In the records below, the line with "let ws ← getMany codeN.get (h % 64)" opens the range and the line with "((codeFin 1).pair <|" closes it; print that range exactly and nothing else.

=== Section Start ===

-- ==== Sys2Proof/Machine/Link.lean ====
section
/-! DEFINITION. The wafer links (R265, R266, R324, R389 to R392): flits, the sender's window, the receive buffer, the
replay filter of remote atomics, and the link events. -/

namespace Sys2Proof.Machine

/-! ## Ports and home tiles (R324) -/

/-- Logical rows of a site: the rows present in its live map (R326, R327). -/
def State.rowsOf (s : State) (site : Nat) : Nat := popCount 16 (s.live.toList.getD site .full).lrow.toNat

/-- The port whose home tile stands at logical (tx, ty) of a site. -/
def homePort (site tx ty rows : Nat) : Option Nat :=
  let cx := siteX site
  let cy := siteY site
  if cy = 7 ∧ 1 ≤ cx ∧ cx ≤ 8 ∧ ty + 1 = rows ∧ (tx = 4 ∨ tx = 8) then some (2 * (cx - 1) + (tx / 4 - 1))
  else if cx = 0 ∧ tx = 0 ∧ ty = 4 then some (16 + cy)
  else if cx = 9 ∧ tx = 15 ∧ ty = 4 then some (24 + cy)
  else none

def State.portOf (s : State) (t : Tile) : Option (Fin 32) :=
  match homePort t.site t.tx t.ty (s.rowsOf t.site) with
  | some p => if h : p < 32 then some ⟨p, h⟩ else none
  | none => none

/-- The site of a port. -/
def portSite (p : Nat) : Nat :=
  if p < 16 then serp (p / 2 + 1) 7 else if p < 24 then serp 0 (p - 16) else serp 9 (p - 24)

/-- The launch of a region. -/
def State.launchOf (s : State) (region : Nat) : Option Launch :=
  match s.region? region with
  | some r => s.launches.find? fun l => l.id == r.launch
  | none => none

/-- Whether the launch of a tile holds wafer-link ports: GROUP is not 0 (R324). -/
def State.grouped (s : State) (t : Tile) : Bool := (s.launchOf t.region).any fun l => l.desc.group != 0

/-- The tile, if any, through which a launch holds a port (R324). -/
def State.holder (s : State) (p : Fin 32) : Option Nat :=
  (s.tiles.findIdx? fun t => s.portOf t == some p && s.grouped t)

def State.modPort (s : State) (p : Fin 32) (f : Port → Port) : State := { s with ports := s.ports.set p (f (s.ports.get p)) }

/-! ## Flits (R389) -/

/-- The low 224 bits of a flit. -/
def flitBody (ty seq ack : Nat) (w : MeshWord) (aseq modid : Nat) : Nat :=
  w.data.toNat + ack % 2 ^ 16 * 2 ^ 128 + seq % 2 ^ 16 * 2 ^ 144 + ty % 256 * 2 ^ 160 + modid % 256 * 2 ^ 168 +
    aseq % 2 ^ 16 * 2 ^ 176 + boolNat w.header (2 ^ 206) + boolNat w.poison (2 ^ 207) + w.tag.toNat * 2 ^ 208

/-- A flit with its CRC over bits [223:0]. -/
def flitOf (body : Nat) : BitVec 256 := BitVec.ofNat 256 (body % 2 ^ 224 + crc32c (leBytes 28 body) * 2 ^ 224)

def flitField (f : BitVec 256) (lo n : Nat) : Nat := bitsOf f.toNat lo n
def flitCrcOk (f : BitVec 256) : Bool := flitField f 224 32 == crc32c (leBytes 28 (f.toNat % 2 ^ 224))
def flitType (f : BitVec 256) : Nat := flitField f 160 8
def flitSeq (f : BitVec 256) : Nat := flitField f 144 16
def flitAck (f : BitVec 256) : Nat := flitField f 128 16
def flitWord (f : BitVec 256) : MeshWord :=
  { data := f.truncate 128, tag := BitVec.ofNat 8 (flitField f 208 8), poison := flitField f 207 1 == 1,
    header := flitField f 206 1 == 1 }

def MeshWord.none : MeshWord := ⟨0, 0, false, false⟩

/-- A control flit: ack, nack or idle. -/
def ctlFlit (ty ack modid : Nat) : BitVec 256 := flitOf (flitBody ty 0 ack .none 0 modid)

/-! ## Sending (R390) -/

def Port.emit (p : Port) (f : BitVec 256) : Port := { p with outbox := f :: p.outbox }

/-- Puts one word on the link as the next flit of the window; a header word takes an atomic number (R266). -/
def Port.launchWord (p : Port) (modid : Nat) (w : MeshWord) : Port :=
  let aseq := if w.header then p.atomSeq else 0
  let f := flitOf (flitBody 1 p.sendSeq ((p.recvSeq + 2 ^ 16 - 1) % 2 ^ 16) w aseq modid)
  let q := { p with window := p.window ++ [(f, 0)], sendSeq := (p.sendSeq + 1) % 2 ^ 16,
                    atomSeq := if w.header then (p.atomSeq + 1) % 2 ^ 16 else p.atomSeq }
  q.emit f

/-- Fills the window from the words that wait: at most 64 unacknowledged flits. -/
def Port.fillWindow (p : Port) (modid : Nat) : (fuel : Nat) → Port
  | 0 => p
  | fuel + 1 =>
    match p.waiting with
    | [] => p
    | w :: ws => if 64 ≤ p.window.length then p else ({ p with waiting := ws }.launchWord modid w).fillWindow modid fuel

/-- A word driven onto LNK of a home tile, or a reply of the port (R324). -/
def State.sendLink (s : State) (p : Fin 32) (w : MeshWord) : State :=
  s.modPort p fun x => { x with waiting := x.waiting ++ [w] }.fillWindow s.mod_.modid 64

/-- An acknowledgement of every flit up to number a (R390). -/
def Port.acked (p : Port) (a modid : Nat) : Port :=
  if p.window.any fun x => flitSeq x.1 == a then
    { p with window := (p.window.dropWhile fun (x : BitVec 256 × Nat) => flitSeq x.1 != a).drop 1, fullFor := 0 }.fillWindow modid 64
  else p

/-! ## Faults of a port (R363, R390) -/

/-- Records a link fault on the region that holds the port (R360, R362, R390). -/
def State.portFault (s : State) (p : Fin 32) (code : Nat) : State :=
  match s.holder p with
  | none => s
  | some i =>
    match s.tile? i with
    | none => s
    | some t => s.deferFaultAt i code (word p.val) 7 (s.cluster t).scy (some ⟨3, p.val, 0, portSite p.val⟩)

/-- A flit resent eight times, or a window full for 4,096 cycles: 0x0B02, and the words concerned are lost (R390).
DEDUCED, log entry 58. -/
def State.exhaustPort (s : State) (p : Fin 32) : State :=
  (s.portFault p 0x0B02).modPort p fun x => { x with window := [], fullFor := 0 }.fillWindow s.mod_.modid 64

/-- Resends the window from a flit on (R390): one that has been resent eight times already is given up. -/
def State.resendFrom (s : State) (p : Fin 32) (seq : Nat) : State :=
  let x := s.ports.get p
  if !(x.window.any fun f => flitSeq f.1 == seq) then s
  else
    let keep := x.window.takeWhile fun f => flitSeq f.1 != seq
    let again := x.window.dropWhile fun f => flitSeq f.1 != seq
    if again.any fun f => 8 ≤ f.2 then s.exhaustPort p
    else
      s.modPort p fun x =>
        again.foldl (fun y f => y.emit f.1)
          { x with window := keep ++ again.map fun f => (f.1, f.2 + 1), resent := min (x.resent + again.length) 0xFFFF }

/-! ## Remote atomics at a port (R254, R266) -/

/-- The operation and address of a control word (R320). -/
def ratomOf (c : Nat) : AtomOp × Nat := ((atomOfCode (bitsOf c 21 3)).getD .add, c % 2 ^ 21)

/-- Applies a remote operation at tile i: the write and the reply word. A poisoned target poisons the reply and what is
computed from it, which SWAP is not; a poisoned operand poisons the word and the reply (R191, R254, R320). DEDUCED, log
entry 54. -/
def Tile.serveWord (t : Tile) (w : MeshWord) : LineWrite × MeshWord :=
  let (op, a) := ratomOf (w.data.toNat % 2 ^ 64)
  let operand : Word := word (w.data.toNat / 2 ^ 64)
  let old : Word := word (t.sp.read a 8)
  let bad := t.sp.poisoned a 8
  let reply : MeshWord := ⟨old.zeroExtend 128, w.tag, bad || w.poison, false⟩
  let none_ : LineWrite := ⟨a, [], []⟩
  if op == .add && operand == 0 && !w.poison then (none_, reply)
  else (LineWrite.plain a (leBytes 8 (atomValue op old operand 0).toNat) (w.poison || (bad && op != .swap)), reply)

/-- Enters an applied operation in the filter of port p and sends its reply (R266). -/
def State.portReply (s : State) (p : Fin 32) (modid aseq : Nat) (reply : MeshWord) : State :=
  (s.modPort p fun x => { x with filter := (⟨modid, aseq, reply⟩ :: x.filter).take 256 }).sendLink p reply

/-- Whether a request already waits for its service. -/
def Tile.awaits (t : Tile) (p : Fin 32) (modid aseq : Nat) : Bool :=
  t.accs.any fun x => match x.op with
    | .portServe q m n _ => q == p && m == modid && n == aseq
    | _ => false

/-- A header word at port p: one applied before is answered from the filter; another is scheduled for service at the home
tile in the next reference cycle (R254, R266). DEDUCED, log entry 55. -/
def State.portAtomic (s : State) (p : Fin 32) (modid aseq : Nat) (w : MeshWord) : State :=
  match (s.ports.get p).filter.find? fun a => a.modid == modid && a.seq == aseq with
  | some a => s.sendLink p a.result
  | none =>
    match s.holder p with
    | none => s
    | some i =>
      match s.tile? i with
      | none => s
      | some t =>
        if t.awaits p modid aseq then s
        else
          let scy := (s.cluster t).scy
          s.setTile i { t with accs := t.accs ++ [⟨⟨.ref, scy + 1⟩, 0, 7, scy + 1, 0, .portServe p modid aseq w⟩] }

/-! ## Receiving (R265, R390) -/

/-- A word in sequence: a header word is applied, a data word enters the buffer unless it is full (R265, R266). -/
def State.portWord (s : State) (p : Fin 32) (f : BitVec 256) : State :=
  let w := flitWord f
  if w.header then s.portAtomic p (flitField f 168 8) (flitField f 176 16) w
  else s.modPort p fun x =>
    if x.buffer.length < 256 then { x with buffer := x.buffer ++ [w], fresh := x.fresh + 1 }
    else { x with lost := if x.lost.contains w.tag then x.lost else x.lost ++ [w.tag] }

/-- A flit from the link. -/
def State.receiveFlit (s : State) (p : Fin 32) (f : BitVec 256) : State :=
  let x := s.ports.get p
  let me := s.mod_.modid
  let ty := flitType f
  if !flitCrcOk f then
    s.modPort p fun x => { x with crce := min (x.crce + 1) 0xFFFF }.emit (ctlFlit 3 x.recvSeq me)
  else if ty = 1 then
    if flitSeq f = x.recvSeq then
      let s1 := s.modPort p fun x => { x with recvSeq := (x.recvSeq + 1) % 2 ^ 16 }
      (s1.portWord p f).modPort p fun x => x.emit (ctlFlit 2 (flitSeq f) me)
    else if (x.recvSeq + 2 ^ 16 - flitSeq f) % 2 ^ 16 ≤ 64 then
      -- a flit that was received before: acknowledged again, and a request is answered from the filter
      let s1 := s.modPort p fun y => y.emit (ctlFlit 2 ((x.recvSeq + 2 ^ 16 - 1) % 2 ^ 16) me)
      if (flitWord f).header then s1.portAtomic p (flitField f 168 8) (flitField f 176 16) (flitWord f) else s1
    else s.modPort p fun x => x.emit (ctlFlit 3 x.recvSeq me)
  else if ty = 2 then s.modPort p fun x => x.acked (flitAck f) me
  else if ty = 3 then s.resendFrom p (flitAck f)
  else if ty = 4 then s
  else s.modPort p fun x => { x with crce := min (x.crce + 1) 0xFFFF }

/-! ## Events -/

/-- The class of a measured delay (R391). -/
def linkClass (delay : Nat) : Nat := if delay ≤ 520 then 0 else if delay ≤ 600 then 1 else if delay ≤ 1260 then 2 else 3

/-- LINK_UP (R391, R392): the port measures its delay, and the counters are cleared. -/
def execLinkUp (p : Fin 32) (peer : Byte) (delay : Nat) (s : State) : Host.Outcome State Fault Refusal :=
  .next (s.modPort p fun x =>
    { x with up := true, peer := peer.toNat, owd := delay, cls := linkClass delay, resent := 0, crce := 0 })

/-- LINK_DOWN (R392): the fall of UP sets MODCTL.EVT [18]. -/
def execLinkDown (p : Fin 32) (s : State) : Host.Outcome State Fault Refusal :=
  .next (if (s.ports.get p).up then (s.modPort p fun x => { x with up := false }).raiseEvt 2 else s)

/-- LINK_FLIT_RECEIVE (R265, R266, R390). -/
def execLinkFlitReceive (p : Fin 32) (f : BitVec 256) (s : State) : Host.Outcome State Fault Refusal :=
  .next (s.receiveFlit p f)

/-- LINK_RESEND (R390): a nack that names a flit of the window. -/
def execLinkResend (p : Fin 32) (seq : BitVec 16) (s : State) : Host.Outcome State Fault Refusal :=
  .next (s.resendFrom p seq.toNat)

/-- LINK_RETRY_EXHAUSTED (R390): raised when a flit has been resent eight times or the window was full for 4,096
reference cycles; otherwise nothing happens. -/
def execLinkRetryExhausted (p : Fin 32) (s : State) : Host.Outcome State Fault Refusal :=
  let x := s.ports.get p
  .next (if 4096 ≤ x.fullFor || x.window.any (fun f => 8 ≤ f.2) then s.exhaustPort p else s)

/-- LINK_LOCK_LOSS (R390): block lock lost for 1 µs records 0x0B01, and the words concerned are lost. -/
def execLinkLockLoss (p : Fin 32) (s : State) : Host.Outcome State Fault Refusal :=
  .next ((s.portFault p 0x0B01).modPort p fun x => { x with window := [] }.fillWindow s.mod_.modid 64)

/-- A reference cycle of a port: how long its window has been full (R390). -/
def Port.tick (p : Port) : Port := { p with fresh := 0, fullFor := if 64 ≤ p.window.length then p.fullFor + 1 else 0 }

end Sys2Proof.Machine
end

=== Section End ===
=== Section Start ===

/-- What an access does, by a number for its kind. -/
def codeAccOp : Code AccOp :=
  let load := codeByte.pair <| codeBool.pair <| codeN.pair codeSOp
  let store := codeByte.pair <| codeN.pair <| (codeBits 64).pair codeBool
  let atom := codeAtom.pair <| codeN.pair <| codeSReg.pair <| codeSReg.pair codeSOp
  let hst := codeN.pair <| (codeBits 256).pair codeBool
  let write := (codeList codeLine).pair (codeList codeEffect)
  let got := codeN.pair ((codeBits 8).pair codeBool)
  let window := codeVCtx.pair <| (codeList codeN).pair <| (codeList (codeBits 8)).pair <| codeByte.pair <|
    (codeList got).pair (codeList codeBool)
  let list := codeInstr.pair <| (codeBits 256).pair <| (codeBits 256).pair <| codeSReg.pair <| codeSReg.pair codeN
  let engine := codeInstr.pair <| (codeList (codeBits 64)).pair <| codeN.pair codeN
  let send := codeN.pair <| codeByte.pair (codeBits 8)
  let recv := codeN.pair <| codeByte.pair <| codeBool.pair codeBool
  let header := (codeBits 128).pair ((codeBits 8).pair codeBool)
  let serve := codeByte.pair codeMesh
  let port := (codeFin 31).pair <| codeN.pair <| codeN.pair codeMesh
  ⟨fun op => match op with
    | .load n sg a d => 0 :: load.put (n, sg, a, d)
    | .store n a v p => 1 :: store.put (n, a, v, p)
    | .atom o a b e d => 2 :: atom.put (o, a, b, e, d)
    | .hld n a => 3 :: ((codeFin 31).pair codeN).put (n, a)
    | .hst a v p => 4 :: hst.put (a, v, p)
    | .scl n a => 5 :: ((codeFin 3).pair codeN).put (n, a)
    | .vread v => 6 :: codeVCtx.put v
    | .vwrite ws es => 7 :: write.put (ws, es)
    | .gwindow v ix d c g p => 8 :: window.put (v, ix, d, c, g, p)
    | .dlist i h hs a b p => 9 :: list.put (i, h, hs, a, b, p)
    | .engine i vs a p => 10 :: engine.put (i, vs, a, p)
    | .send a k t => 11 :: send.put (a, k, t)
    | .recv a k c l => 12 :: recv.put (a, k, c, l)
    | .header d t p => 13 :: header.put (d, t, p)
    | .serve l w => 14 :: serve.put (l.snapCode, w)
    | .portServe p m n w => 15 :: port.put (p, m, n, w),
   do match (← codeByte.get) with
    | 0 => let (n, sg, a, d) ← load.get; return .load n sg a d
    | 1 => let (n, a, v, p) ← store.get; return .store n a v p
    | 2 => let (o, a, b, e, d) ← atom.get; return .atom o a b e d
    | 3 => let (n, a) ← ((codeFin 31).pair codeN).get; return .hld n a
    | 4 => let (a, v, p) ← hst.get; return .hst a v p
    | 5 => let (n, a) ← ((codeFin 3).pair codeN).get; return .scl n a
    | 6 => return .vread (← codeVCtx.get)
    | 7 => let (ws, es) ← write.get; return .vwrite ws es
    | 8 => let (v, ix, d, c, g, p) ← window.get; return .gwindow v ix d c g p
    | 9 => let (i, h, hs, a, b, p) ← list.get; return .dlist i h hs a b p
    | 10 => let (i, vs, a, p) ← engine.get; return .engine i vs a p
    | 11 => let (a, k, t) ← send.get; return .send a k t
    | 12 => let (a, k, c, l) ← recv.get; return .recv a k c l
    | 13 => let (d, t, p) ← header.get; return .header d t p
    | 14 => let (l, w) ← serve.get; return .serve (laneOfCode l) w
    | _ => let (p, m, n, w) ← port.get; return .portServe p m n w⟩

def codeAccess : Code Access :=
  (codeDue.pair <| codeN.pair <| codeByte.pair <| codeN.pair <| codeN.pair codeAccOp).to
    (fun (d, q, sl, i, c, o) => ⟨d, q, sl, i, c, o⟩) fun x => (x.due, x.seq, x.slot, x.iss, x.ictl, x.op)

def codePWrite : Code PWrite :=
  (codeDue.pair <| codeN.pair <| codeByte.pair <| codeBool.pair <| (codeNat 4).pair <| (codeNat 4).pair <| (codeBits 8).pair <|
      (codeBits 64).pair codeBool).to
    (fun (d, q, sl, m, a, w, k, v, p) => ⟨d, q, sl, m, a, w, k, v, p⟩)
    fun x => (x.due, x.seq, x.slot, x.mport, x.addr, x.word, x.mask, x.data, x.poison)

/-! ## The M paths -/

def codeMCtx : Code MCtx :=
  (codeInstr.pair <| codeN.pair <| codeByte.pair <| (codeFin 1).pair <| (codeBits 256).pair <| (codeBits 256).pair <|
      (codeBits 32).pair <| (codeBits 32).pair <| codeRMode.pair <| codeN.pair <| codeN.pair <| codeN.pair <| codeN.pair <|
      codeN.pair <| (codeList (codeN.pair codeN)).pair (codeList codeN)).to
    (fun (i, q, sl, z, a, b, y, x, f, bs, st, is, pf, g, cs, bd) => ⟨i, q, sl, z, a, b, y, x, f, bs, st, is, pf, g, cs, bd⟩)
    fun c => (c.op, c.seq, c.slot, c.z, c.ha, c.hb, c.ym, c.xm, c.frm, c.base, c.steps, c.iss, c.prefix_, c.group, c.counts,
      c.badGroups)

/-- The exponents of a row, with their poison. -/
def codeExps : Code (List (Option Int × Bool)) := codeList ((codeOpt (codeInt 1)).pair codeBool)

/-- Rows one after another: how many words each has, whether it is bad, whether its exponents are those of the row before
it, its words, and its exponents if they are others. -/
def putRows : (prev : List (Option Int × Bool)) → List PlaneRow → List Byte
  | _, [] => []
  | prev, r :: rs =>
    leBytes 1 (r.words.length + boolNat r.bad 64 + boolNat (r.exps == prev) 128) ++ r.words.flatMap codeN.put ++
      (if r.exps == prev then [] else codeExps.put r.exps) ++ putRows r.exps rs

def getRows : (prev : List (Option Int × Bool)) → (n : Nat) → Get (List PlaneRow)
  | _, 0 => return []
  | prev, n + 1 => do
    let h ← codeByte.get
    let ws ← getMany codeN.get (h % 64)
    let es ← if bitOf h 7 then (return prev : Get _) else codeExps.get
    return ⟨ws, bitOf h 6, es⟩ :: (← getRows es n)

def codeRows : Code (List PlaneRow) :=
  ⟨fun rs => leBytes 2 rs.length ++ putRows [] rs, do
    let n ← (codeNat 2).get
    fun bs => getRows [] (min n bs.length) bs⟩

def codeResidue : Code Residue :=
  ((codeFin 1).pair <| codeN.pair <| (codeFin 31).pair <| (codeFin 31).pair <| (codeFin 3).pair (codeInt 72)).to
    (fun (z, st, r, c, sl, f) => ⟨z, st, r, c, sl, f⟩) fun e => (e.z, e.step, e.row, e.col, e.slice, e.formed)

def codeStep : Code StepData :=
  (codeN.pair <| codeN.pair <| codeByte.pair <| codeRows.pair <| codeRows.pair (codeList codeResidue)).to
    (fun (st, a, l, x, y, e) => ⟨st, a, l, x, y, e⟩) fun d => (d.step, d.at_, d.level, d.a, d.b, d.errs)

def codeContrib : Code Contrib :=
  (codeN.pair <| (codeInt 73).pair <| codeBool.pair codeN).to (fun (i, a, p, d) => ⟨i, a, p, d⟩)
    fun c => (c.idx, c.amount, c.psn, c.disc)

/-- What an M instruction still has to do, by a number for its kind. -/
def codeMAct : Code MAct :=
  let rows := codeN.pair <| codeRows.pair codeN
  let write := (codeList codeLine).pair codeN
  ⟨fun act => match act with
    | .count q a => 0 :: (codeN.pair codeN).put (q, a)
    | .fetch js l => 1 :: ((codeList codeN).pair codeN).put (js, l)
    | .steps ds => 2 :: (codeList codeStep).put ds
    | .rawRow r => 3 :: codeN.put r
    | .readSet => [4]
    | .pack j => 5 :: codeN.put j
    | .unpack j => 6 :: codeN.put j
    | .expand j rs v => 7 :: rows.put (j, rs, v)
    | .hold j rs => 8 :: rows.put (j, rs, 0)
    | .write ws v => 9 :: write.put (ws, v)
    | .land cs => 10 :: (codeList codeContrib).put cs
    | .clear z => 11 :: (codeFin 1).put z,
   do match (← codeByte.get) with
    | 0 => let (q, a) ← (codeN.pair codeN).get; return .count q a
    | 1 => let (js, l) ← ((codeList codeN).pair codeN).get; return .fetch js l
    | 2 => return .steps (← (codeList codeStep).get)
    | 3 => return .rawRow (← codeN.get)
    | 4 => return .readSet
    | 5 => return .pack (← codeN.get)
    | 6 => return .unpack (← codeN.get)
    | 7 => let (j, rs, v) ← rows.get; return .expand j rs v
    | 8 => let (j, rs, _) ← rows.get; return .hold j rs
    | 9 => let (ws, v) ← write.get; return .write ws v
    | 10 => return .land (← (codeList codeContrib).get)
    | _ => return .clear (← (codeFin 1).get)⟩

=== Section End ===
=== Section Start ===

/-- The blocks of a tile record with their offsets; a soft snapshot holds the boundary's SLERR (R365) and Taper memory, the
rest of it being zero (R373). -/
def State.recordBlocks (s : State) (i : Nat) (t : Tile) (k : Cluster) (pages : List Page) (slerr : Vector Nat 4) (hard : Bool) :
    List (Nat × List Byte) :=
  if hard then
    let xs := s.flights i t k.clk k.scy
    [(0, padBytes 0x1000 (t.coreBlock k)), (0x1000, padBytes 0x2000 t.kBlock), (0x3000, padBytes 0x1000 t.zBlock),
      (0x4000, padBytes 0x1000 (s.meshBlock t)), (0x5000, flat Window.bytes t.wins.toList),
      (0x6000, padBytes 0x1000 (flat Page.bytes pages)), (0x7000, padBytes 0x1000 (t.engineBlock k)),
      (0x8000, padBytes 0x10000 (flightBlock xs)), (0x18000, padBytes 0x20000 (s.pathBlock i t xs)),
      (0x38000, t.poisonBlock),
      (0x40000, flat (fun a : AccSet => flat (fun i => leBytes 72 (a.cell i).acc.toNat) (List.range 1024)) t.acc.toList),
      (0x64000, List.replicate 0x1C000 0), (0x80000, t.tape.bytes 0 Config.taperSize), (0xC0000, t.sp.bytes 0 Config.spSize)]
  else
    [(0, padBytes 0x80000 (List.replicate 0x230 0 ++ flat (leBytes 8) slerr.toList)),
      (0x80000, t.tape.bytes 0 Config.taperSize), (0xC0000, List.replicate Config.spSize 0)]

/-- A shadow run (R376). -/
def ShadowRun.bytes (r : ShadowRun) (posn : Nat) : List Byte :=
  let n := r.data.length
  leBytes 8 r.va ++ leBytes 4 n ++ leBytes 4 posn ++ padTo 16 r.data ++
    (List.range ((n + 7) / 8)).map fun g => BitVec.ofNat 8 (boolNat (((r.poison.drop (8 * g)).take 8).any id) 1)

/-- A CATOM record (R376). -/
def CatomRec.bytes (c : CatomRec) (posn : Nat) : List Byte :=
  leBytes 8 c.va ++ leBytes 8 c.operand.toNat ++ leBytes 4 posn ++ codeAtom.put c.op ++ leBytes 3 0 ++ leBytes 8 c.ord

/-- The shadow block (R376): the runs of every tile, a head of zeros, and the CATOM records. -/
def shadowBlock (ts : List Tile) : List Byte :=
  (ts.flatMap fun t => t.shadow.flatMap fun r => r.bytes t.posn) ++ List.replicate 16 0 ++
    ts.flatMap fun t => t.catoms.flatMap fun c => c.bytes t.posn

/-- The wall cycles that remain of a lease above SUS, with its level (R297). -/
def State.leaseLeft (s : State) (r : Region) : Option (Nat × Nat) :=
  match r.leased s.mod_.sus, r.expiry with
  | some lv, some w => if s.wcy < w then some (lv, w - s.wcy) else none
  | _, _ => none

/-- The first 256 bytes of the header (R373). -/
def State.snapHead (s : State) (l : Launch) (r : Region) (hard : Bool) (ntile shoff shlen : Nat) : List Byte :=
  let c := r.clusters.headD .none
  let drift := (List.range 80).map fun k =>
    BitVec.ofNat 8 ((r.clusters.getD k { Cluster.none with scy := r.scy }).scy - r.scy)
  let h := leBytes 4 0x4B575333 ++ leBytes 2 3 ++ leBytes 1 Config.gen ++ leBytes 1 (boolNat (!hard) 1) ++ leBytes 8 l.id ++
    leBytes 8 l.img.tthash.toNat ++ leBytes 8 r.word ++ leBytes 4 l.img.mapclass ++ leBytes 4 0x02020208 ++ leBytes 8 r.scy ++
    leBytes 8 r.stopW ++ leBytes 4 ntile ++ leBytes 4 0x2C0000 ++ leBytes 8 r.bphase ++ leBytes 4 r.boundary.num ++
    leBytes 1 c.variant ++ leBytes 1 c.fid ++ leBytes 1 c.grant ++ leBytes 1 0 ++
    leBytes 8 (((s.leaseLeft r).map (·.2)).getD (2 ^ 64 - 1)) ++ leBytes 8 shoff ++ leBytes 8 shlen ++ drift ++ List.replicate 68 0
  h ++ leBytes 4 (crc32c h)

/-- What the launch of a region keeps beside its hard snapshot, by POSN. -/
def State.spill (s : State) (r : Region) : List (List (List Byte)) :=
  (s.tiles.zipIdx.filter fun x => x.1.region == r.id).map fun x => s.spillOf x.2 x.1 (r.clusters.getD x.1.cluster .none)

=== Section End ===

● **Result of the exercise**:
    let ws ← getMany codeN.get (h % 64)
    let es ← if bitOf h 7 then (return prev : Get _) else codeExps.get
    return ⟨ws, bitOf h 6, es⟩ :: (← getRows es n)

def codeRows : Code (List PlaneRow) :=
  ⟨fun rs => leBytes 2 rs.length ++ putRows [] rs, do
    let n ← (codeNat 2).get
    fun bs => getRows [] (min n bs.length) bs⟩

def codeResidue : Code Residue :=
  ((codeFin 1).pair <| codeN.pair <| (codeFin 31).pair <| (codeFin 31).pair <| (codeFin 3).pair (codeInt 72)).to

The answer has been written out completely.